I have just implemented my first project in Julia on a 64 bit system.
I re-implemented a C program and even after optimizing my code using the profiler I can only reach roughly half of its speed.
Most of the CPU time is spend in methods from the Base.LinAlg.BLAS module.
Playing around with these functions, I noticed that there is a huge difference (roughly factor 2) depending on whether my input to
BLAS is Float32 or Float64 (which is obviously the slower one).
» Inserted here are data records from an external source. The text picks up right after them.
theorem sub_inf_inf : F32.sub a b = if a.sign = b.sign then F32.nan else a := by
  rw [F32.sub, add_inf_inf ha (F32.neg_isInf hb), (F32.neg_parts (F32.inf_class b hb).1).2]
  cases a.sign <;> cases b.sign <;> rfl

theorem mul_inf_inf : F32.mul a b = F32.inf (xor a.sign b.sign) := by
  simp [F32.mul, F32.inf_class a ha, F32.inf_class b hb, ha]

theorem div_inf_inf : F32.div a b = F32.nan := by
  simp [F32.div, F32.inf_class a ha, F32.inf_class b hb, ha, hb]

end

section
variable {a b : F32} (h : a.isNaN = true ∨ b.isNaN = true)
include h

theorem add_nan : F32.add a b = F32.nan := if_pos (by simpa using h)

theorem sub_nan : F32.sub a b = F32.nan := add_nan (h.imp_right fun hb => by rw [F32.neg_of_isNaN hb]; rfl)

theorem mul_nan : F32.mul a b = F32.nan := if_pos (by simpa using h)

theorem div_nan : F32.div a b = F32.nan := if_pos (by simpa using h)

/-- A comparison with a NaN operand is false (rule R15). -/
theorem compare_nan : F32.lt a b = false ∧ F32.le a b = false ∧ F32.eq a b = false := by
  rcases h with h | h <;> simp [F32.lt, F32.le, F32.eq, h]

end

theorem sqrt_invalid {a : F32} (h : a.isNaN = true ∨ (a.sign = true ∧ a.isZero = false)) : F32.sqrt a = F32.nan := by
  rcases h with h | ⟨hs, hz⟩
  · simp [F32.sqrt, h]
  · simp [F32.sqrt, hs, hz]

/-- Settles O56: each operation's own lemma, clause by clause. -/
theorem arithmeticIsCorrectlyRounded : Obligations.ArithmeticIsCorrectlyRounded := by
  refine ⟨fun a b ha hb => ?_, fun a ha hs => isRoot_sqrt ha hs, isRounding_ofNat, fun a b ha hb => ?_,
    fun a b ha hb => ⟨add_inf_inf ha hb, sub_inf_inf ha hb, mul_inf_inf ha hb, div_inf_inf ha hb⟩,
    fun a b h => ⟨add_nan h, sub_nan h, mul_nan h, div_nan h, compare_nan h⟩, fun a h => sqrt_invalid h⟩
  · exact ⟨isRounding_add ha hb, add_eq_zero ha hb, isRounding_sub ha hb, sub_eq_zero_datum ha hb, isRounding_mul ha hb,
      isRounding_div ha hb, div_zero_datum ha hb, lt_iff_signedValue ha hb, le_iff_signedValue ha hb,
      eq_iff_signedValue ha hb⟩
  · obtain ⟨hadd, hadd'⟩ := add_inf_finite ha hb
    exact ⟨hadd, hadd', (add_inf_finite ha (F32.neg_isFinite hb)).1, mul_inf_finite ha hb, div_inf_finite ha hb⟩

/-! ### `u31sat` and the delays (rules R17, R250, R280, R353) -/

/-- The integer part of a datum. -/
theorem trunc_spec (x : F32) : (x.trunc : ℚ) ≤ magnitudeValue x ∧ magnitudeValue x < x.trunc + 1 := by
  rw [magnitudeValue_eq]
  unfold F32.trunc
  split
  · next h =>
    have hvalue : (x.mant : ℚ) * 2 ^ ((x.ex : ℤ) - 149) = (x.mant <<< (x.ex - 149) : ℕ) := by
      rw [Nat.shiftLeft_eq, show (x.ex : ℤ) - 149 = (x.ex - 149 : ℕ) by omega, zpow_natCast]
      push_cast
      rfl
    rw [hvalue]
    exact ⟨le_rfl, lt_add_one _⟩
  · next h =>
    have hvalue : (x.mant : ℚ) * 2 ^ ((x.ex : ℤ) - 149) = (x.mant : ℚ) / (2 ^ (149 - x.ex) : ℕ) := by
      rw [show (x.ex : ℤ) - 149 = -(149 - x.ex : ℕ) by omega, zpow_neg, zpow_natCast]
      push_cast
      rfl
    have hquot := F32.standsFor_div x.mant (Nat.two_pow_pos (149 - x.ex))
    rw [hvalue, Nat.shiftRight_eq_div_pow]
    exact ⟨hquot.le, hquot.lt⟩

/-- A datum from zero up to, but not including, 2^31 has a magnitude below 2^31. -/
theorem magnitudeValue_lt_of_ge {x : F32} (h0 : F32.ge x ⟨0⟩ = true) (h31 : F32.ge x F32.twoPow31 = false) :
    magnitudeValue x < 2 ^ 31 := by
  obtain ⟨_, hnan, hkey0⟩ := (F32.ge_iff x ⟨0⟩).mp h0
  have hkey : x.key < 0x4F000000 := by
    by_contra hge
    have : F32.ge x F32.twoPow31 = true := (F32.ge_iff x _).mpr ⟨by decide, hnan, not_lt.mp hge⟩
    rw [h31] at this
    cases this
  have hmag : x.magnitude < 0x4F000000 := by
    have hkey0 : 0 ≤ x.key := hkey0
    unfold F32.key at hkey hkey0
    split at hkey
    · next hs => rw [if_pos hs] at hkey0; omega
    · omega
  have h31' : patternValue 0x4F000000 = 2 ^ 31 := by norm_num [patternValue]
  rw [magnitudeValue_pattern, ← h31']
  exact patternValue_strictMono hmag

/-- Between zero and 2^31 `u31sat` is the integer part. -/
theorem u31sat_toNat {x : F32} (h0 : F32.ge x ⟨0⟩ = true) (h31 : F32.ge x F32.twoPow31 = false) :
    (F32.u31sat x).toNat = x.trunc ∧ x.trunc < 2 ^ 31 := by
  have hlt : x.trunc < 2 ^ 31 := by
    exact_mod_cast lt_of_le_of_lt (trunc_spec x).1 (magnitudeValue_lt_of_ge h0 h31)
  rcases F32.u31sat_cases x with ⟨h, _⟩ | ⟨_, h, _⟩ | ⟨_, _, hsat⟩
  · rw [h0] at h; cases h
  · rw [h31] at h; cases h
  · rw [hsat, BitVec.toNat_ofNat]
    exact ⟨Nat.mod_eq_of_lt (by omega), hlt⟩

theorem u31sat_of_not_ge {x : F32} (h : F32.ge x ⟨0⟩ = false) : F32.u31sat x = 0 := by
  rcases F32.u31sat_cases x with ⟨_, hsat⟩ | ⟨h0, _⟩ | ⟨h0, _⟩
  · exact hsat
  · rw [h] at h0; cases h0
  · rw [h] at h0; cases h0

theorem u31sat_of_ge_twoPow31 {x : F32} (h : F32.ge x F32.twoPow31 = true) : F32.u31sat x = 0x7FFFFFFF := by
  have h0 : F32.ge x ⟨0⟩ = true := by
    obtain ⟨_, hnan, hkey⟩ := (F32.ge_iff x _).mp h
    exact (F32.ge_iff x _).mpr ⟨by decide, hnan, le_trans (by decide) hkey⟩
  rcases F32.u31sat_cases x with ⟨h', _⟩ | ⟨_, _, hsat⟩ | ⟨_, h', _⟩
  · rw [h0] at h'; cases h'
  · exact hsat
  · rw [h] at h'; cases h'

theorem u31sat_le (x : F32) : (F32.u31sat x).toNat ≤ 0x7FFFFFFF := by
  rcases F32.u31sat_cases x with ⟨_, h⟩ | ⟨_, _, h⟩ | ⟨h0, h31, _⟩
  · rw [h]; decide
  · rw [h]; decide
  · obtain ⟨h, hlt⟩ := u31sat_toNat h0 h31
    omega

/-- `ramp_delay` is the raw delay or, if that is greater, `RAMP_MIN_STEP_US` (rule R280). -/
theorem rampDelay_toNat (c : Cfg) (f : F32) :
    (rampDelay c f).toNat = max (F32.u31sat (periodLaw f)).toNat c.rampMinStepUs.toNat := by
  unfold rampDelay
  dsimp only
  split
  · next h => exact (max_eq_right (BitVec.lt_def.mp h).le).symm
  · next h => exact (max_eq_left (not_lt.mp fun hlt => h (BitVec.lt_def.mpr hlt))).symm

/-- `comm_delay` within legal bounds fits the slot (rules R44, R353). -/
theorem commDelay_le {c : Cfg} (hmin : c.commDelayMinUs ≤ 0x7FFFFFFF) (hmax : c.commDelayMaxUs ≤ 0x7FFFFFFF) (x : F32) :
    (commDelay c x).toNat ≤ 0x7FFFFFFF := by
  have hraw := u31sat_le (F32.mul x (F32.ofWord c.leadFactor))
  unfold commDelay
  rw [clampu_toNat]
  split
  · exact BitVec.le_def.mp hmin
  · split
    · exact BitVec.le_def.mp hmax
    · exact hraw

/-- Settles O60. -/
theorem delaysFitTheSlot : Obligations.DelaysFitTheSlot := by
  refine fun c x => ⟨u31sat_of_not_ge, u31sat_of_ge_twoPow31, fun h0 h31 => ?_, rampDelay_toNat c x,
    clampu_toNat _ _ _, fun hc => ?_⟩
  · rw [(u31sat_toNat h0 h31).1]
    exact trunc_spec x
  · have hraw := u31sat_le (periodLaw x)
    have hmin := BitVec.le_def.mp hc.minStep.2
    have halign := BitVec.le_def.mp hc.alignTime
    rw [rampDelay_toNat]
    exact ⟨u31sat_le x, le_max_right _ _, max_le hraw hmin, commDelay_le hc.commDelayMin hc.commDelayMax x, halign⟩

end Sys2Proof.Machine
end

section
/-! Host accesses to the register window (rules R101 to R109, R121, R122, R151): an access error changes nothing, a write
to `CMD` runs its command, any other access is idempotent, and a snapshot or a read leaves the rest of the window. -/

namespace Sys2Proof.Machine

/-! ### The bus response -/

theorem respond_respond (data data' : Word) (error error' : Bool) (s : State) :
    respond data error (respond data' error' s) = respond data error s := rfl

/-- Answering again what the bus last answered changes nothing. -/
theorem respond_eq_self {data : Word} {error : Bool} {s : State} (h : s.env.resp = ⟨data, error⟩) :
    respond data error s = s := by
  unfold respond
  rw [← h]

/-- No register shows the bus response. -/
theorem memRead_respond (off : ℕ) (data : Word) (error : Bool) (s : State) :
    memRead off (respond data error s) = memRead off s := by
  cases hr : regAt off with
  | none => rw [memRead_of_regAt_none hr, memRead_of_regAt_none hr]
  | some r =>
    rw [memRead_of_regAt hr, memRead_of_regAt hr]
    cases r <;> rfl

/-! ### Access errors (rules R102, R103) -/

theorem accessError_iff (off : Word) (n : AccessWidth) :
    accessError off n = true ↔ n ≠ .four ∨ off.toNat % 4 ≠ 0 ∨ 0x400 ≤ off.toNat := by
  simp [accessError, or_assoc]

theorem exec_hostRead_of_accessError {off : Word} {n : AccessWidth} (h : accessError off n = true) (s : State) :
    exec (.hostRead off n) s = .next (respond 0 true s) := if_pos h

theorem exec_hostWrite_of_accessError {off : Word} {n : AccessWidth} (h : accessError off n = true) (v : Word)
    (s : State) : exec (.hostWrite off v n) s = .next (respond 0 true s) := if_pos h

theorem exec_hostRead_of_legal {off : Word} {n : AccessWidth} (h : accessError off n = false) (s : State) :
    exec (.hostRead off n) s = .next (respond (memRead off.toNat s) false s) := if_neg (by simp [h])

theorem exec_hostWrite_of_legal {off : Word} {n : AccessWidth} (h : accessError off n = false) (hcmd : off ≠ 0x004)
    (v : Word) (s : State) :
    exec (.hostWrite off v n) s = .next (memWrite off.toNat v (respond 0 false s)) := by
  change execHostWrite off v n s = _
  rcases execHostWrite_cases off v n s with ⟨herror, _⟩ | ⟨_, hoff, _⟩ | ⟨_, _, hwrite⟩
  · rw [h] at herror; cases herror
  · exact absurd hoff hcmd
  · exact hwrite

/-- Settles O35. -/
theorem accessErrorsChangeNothing : Obligations.AccessErrorsChangeNothing := by
  intro off v n s h
  have herror := (accessError_iff off n).mpr h
  exact ⟨exec_hostRead_of_accessError herror s, exec_hostWrite_of_accessError herror v s⟩

/-! ### A write to `CMD` (rule R151) -/

theorem isCommand_of_noFields {w : Word} {i j : Instr} (hj : j.isCommand = true) (h : noFields w j = .ok i) :
    i.isCommand = true := by
  unfold noFields at h
  split at h <;> cases h
  exact hj

/-- A command word decodes to commands only (rule R150). -/
theorem isCommand_of_decodeCommand {w : Word} {i : Instr} (h : decodeCommand w = .ok i) : i.isCommand = true := by
  unfold decodeCommand at h
  split at h
  · cases h
  split at h
  -- `RAMP_START`, `INV_COMMUTATE` and `INV_SET_PHASE`, which have fields of their own; an unlisted opcode; all others.
  case h_9 => split at h <;> cases h; rfl
  case h_13 => (repeat' split at h) <;> cases h; rfl
  case h_15 => (repeat' split at h) <;> cases h; rfl
  case h_23 => cases h
  all_goals exact isCommand_of_noFields rfl h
Particularly I am referring to the axpy! function.
Since I am on a 64 bit system, every float that I directly specify (x = 1.0) will be a Float64 by default,
and therefore, converting every float variable to Float32 will mess up my code considerably.
From reading the mailing list and the github issues I have the impression that I can't simply set a Flag on my 64 bit system to compile
Julia in 32 bit mode.

Is there any way to make floats in Julia default to 32 bit on a 64 bit system?
At least in a lot of my work 32 bit precision is just fine and the speed I could potentially gain by simply switching is enormous.

Thank you in advance.

Best,

Hubert

Patrick O'Leary

unread,
Oct 8, 2014, 9:06:15 PM10/8/14
to julia...@googlegroups.com
On Wednesday, October 8, 2014 7:58:19 PM UTC-5, Hubert Soyer wrote:
Since I am on a 64 bit system, every float that I directly specify (x = 1.0) will be a Float64 by default,
and therefore, converting every float variable to Float32 will mess up my code considerably.
From reading the mailing list and the github issues I have the impression that I can't simply set a Flag on my 64 bit system to compile
Julia in 32 bit mode.

To briefly clarify a common misconception: *even on a 32-bit system* floating-point math is done with double-precision (64-bit) numbers by default. Maintaining precision in floating point is often more important than raw performance, and floating-point units handle double-precision numbers even on 32-bit systems, so this is a reasonable decision to make. It is a choice shared with other technical computing environments, as well as other dynamic languages such as Python and Javascript; the latter of which represents all numbers (even integers) as double-precision floats.

Pontus Stenetorp

unread,
Oct 8, 2014, 10:51:43 PM10/8/14
to julia...@googlegroups.com
On 9 October 2014 09:58, Hubert Soyer <hubert...@gmail.com> wrote:
>
> Is there any way to make floats in Julia default to 32 bit on a 64 bit
> system?
> At least in a lot of my work 32 bit precision is just fine and the speed I
> could potentially gain by simply switching is enormous.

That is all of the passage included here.